In the early sixties a very innovative device or switch was discovered in the Bell Labs of the USA. This switch did not have glass enclosures or heated filaments; it was a transistor. This innovation made mainframe computers smaller and available to many organizations. Routine end of day bank postings were done by these machines instead of manual ledger postings. Data in magnetic tapes were crunched and written to other magnetic tapes and to print out voluminous reports. Payrolls were run this way too. In the seventies FORTRAN was the popular language for scientific programs and COBOL was the language for business programs. During this era, airlines were a glitzy and glamorous industry. They put up mainframes and terminals at various agent premises and enabled booking and ticketing. The mainframe also checked in passengers at airports, and allowed gate verification and flight closing.
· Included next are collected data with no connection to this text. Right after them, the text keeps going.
def decDigit (c : Char) : Option Nat := if '0' ≤ c ∧ c ≤ '9' then some (c.toNat - 48) else none

def hexDigit (c : Char) : Option Nat :=
  if '0' ≤ c ∧ c ≤ '9' then some (c.toNat - 48)
  else if 'a' ≤ c ∧ c ≤ 'f' then some (c.toNat - 87)
  else if 'A' ≤ c ∧ c ≤ 'F' then some (c.toNat - 55)
  else none

/-- The number of one or more digits to a base. -/
def numberOf (base : Nat) (dig : Char → Option Nat) : Chars → Option Nat
  | [] => none
  | l => l.foldl (fun acc c => match acc, dig c with | some a, some d => some (a * base + d) | _, _ => none) (some 0)

/-- A natural number, decimal or 0x hexadecimal. -/
def parseNat (l : Chars) : Option Nat :=
  match l with
  | '0' :: 'x' :: h => numberOf 16 hexDigit h
  | _ => numberOf 10 decDigit l

/-- An integer, decimal or 0x hexadecimal. -/
def parseInt (l : Chars) : Option Int :=
  match l with
  | '-' :: m => (parseNat m).map (fun n => -(n : Int))
  | _ => (parseNat l).map (fun n => (n : Int))

/-- num / den to the nearest whole number; where two are nearest, either (DEDUCED, log entry 5). -/
def nearest (num den : Nat) : Nat :=
  let q := num / den
  let r := num % den
  if 2 * r < den then q else if den < 2 * r then q + 1 else if Config.roundUp num den then q + 1 else q

/-- A decimal fraction as a Q16.16 word, rounded to the nearest. -/
def parseQ16 (l : Chars) : Option Int :=
  let (neg, m) : Bool × Chars := match l with | '-' :: m => (true, m) | _ => (false, l)
  let a := m.takeWhile (fun c => c != '.')
  let b := m.dropWhile (fun c => c != '.')
  let mag : Option Nat := match b with
    | [] => (numberOf 10 decDigit a).map (fun n => n * 65536)
    | _ :: f => match numberOf 10 decDigit a, numberOf 10 decDigit f with
      | some n, some d => some (nearest ((n * 10 ^ f.length + d) * 65536) (10 ^ f.length))
      | _, _ => none
  mag.map (fun n => if neg then -(n : Int) else (n : Int))

/-- epoch:SFN:tick as a TB64 word. -/
def parseTime (l : Chars) : Option Nat :=
  match (l.splitOn ':').map (numberOf 10 decDigit) with
  | [some e, some f, some t] => if e < 2 ^ 30 ∧ f < 1024 ∧ t < 2 ^ 24 then some (e * 2 ^ 34 + f * 2 ^ 24 + t) else none
  | _ => none

/-- Octets as hexadecimal pairs. DEDUCED, log entry 95. -/
def hexPairs : Chars → Option (List Byte)
  | [] => some []
  | a :: b :: l => match hexDigit a, hexDigit b, hexPairs l with
    | some x, some y, some t => some (BitVec.ofNat 8 (16 * x + y) :: t)
    | _, _, _ => none
  | _ => none

/-- Octets that one line may carry. -/
def lineOctets (l : Chars) : Option (List Byte) :=
  match hexPairs l with
  | some b => if b.length ≤ 96 then some b else none
  | none => none

/-- A string in double quotes. -/
def quoted (l : Chars) : Option (List Byte) :=
  match l, l.reverse with
  | '"' :: m, '"' :: _ => if 2 ≤ l.length ∧ '"' ∉ m.dropLast then some (utf8 m.dropLast) else none
  | _, _ => none

/-! ### Objects by name -/

/-- What a word names. -/
inductive Named where
  | obj (index sub : Nat)
  | nothing
  | bad
  deriving DecidableEq, Repr

/-- The objects of a row that carry a dotted name. -/
def ObjRow.carriers (r : ObjRow) (l : Chars) : List (Nat × Nat) :=
  if r.nameA.toList <+: l then
    (List.range r.count).flatMap (fun i => (List.range (r.subHi + 1 - r.subLo)).filterMap (fun j =>
      let index := r.base + i * r.stride
      if r.name i (r.subLo + j) = l ∧ r.holds index (r.subLo + j) then some (index, r.subLo + j) else none))
  else []

/-- Every row of the dictionary. -/
def allRows : List ObjRow :=
  [0x1000, 0x1010, 0x1100, 0x2000, 0x2100, 0x2200, 0x3000, 0x4000, 0x6000, 0x6800, 0x7000, 0x7100, 0x7200, 0x7300, 0x7400, 0x7500, 0x7600,
   0x7700, 0x7800, 0x7900, 0x7A00, 0x7B00].flatMap rowsFor

/-- The object a word names (R7, R47): 0xIIII.SS, or a dotted name that exactly one object carries. DEDUCED, log entry 95. -/
def parseObj (l : Chars) : Named :=
  match l with
  | '0' :: 'x' :: a :: b :: c :: d :: '.' :: e :: f :: [] =>
    (match numberOf 16 hexDigit [a, b, c, d], numberOf 16 hexDigit [e, f] with
     | some i, some j => .obj i j
     | _, _ => .bad)
  | _ =>
    if l = [] ∨ l.any (fun c => !(c.isLower || c.isDigit || c == '.' || c == '_')) then .bad
    else match allRows.flatMap (fun r => r.carriers l) with
      | [] => .nothing
      | [(i, j)] => .obj i j
      | _ => .bad

/-! ### Values -/

/-- Octets of a number where the type holds it. -/
def numOctets (t : Ty) (v : Int) : Option (List Byte) :=
  let n := t.size
  let lo : Int := if t.signed then -(2 ^ (8 * n - 1)) else 0
  let hi : Int := if t.signed then 2 ^ (8 * n - 1) else 2 ^ (8 * n)
  if lo ≤ v ∧ v < hi then some (leBytes n v) else none

/-- The value of a word as its type is written; the inner none is a number beyond the type. -/
def parseVal (t : Ty) (l : Chars) : Option (Option (List Byte)) :=
  match t with
  | .str => (quoted l).map some
  | .blob => if l = [] then none else (lineOctets l).map some
  | .tb64 => (parseTime l).map (fun n => some (leBytes 8 (n : Int)))
  | .q16 => (parseQ16 l).map (numOctets .q16)
  | .bool => if l = ['0'] then some (some [0]) else if l = ['1'] then some (some [1]) else none
  | t => (parseInt l).map (numOctets t)

/-- The value of a line: octets continued over lines, or a word of the object's type; an object that is none has any word. -/
def valueArg (index sub : Nat) (l : Chars) (octs : Option (List Byte)) : Option (Option (List Byte)) :=
  match rowFor index sub, octs with
  | some r, some b => if r.ty = .blob then some (some b) else none
  | some r, none => parseVal r.ty l
  | none, some b => some (some b)
  | none, none => if l = [] then none else some (some [])

/-! ### Line bodies -/

abbrev LineBody := Who → State → Reply

/-- The frame of a line. -/
def lineFrame (index sub : Nat) (describe staged : Bool) (b : List Byte) : Frame :=
  ⟨.master 2, 0, false, describe, staged, false, index, sub, b.length, b⟩

/-- 32 octets a line. -/
def chunks32 : Nat → List Byte → List (List Byte)
  | 0, _ => []
  | n + 1, b => if b = [] then [] else b.take 32 :: chunks32 n (b.drop 32)

/-- rd, rd? and desc: a BLOB is printed in lines of 32 octets. -/
def readLine (f : Frame) (w : Who) (s : State) : Reply :=
  let r := readBody w f s
  let blob : Bool := match rowFor f.index f.sub with | some r => decide (r.ty = .blob) | none => false
  if r.status = some stOk ∧ blob ∧ !f.describe then
    .shown (forL (chunks32 r.payload.length r.payload) (fun b s => s.emit (.line "" [] b)) (r.st.say "ok" [0]))
  else r

/-- A number beyond its type: the tests up to the value, then RANGE. -/
def beyondType (kind : Nat) (f : Frame) (w : Who) (s : State) : Reply :=
  match rowFor f.index f.sub with
  | none => .no s stNoObject
  | some r =>
    let r1 := examineWrite kind w { f with payload := List.replicate r.ty.size 0 } s (fun _ _ _ _ t => .ok t)
    if r1.status = some stOk ∨ r1.status = some stBusy then .no s stRange else r1

/-- wr and st. -/
def writeLine (kind index sub : Nat) (v : Option (List Byte)) : LineBody :=
  match v with
  | some b => fun w s => bodyOf kind w (lineFrame index sub false false b) s
  | none => beyondType kind (lineFrame index sub false false [])

/-- A dictionary line: its kind, the frame it is the equivalent of (none where it is refused before there is one), and its body. -/
structure DictLine where
  kind : Nat
  frame : Option Frame
  body : LineBody

/-- A line about an object: none does not parse. -/
def objLine (l : Chars) (kind : Nat) (body : Nat → Nat → Option (Option Frame × LineBody)) : Option DictLine :=
  match parseObj l with
  | .bad => none
  | .nothing => some ⟨kind, none, fun _ s => .no s stNoObject⟩
  | .obj i j => (body i j).map (fun x => ⟨kind, x.1, x.2⟩)

/-- A line that reads, and one that writes or stages a value. -/
def readForm (describe staged : Bool) (i j : Nat) : Option (Option Frame × LineBody) :=
  let f := lineFrame i j describe staged []
  some (some f, readLine f)

def writeForm (kind : Nat) (octs : Option (List Byte)) (arg : Chars) (i j : Nat) : Option (Option Frame × LineBody) :=
  (valueArg i j arg octs).map (fun v => (v.map (lineFrame i j false false), writeLine kind i j v))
In the seventies, Texas Instruments was the first to put several transistors, resistors, and capacitors in a single chip of silicon. That was the birth of the Integrated Circuit (IC). Soon, it was the Large Scale Integrated Circuit (LSI) and VLSI in the late seventies that came into existence. The Apollo 11 mission did not use any Integrated Circuits. All its systems consisted of transistor circuits on printed circuit boards. The late seventies saw the introduction of the microprocessor with its assembly language and mnemonics. The big players were Intel and Motorola with their respective 8080 and 6800 processors. These technological advances in processor technology and in magnetic storage technology led to the more widespread use of mainframes. Then there were minicomputers and microcomputers. The microcomputer was later named Personal Computer (PC). The relational database (RDBMS) was developed for computers during this time and this led to real-time transaction processing for businesses, as against batch processing. Thus, a need for a central database in each enterprise was felt.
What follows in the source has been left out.